* _Task brief_: In full and without alteration, output each record given here.

* _Data shown_:
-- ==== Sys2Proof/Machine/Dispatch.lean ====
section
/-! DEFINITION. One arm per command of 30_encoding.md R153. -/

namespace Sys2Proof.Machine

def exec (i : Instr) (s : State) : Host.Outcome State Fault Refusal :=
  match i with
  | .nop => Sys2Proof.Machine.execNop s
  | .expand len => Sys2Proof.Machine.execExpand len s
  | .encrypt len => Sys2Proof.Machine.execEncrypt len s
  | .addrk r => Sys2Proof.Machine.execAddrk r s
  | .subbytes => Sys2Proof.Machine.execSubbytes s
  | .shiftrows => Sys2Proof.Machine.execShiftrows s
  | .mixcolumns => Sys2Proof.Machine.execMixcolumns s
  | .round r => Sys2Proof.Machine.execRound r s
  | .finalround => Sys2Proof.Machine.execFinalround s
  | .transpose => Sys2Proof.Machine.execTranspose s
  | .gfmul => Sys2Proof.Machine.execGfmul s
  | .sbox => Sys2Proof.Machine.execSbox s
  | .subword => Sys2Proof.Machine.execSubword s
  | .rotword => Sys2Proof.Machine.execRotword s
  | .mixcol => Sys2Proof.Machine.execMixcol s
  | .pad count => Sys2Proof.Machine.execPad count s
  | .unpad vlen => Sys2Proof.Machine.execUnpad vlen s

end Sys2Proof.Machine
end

* _Solution to this task_:
-- ==== Sys2Proof/Machine/Dispatch.lean ====
section
/-! DEFINITION. One arm per command of 30_encoding.md R153. -/

namespace Sys2Proof.Machine

def exec (i : Instr) (s : State) : Host.Outcome State Fault Refusal :=
  match i with
  | .nop => Sys2Proof.Machine.execNop s
  | .expand len => Sys2Proof.Machine.execExpand len s
  | .encrypt len => Sys2Proof.Machine.execEncrypt len s
  | .addrk r => Sys2Proof.Machine.execAddrk r s
  | .subbytes => Sys2Proof.Machine.execSubbytes s
  | .shiftrows => Sys2Proof.Machine.execShiftrows s
  | .mixcolumns => Sys2Proof.Machine.execMixcolumns s
  | .round r => Sys2Proof.Machine.execRound r s
  | .finalround => Sys2Proof.Machine.execFinalround s
  | .transpose => Sys2Proof.Machine.execTranspose s
  | .gfmul => Sys2Proof.Machine.execGfmul s
  | .sbox => Sys2Proof.Machine.execSbox s
  | .subword => Sys2Proof.Machine.execSubword s
  | .rotword => Sys2Proof.Machine.execRotword s
  | .mixcol => Sys2Proof.Machine.execMixcol s
  | .pad count => Sys2Proof.Machine.execPad count s
  | .unpad vlen => Sys2Proof.Machine.execUnpad vlen s

end Sys2Proof.Machine
end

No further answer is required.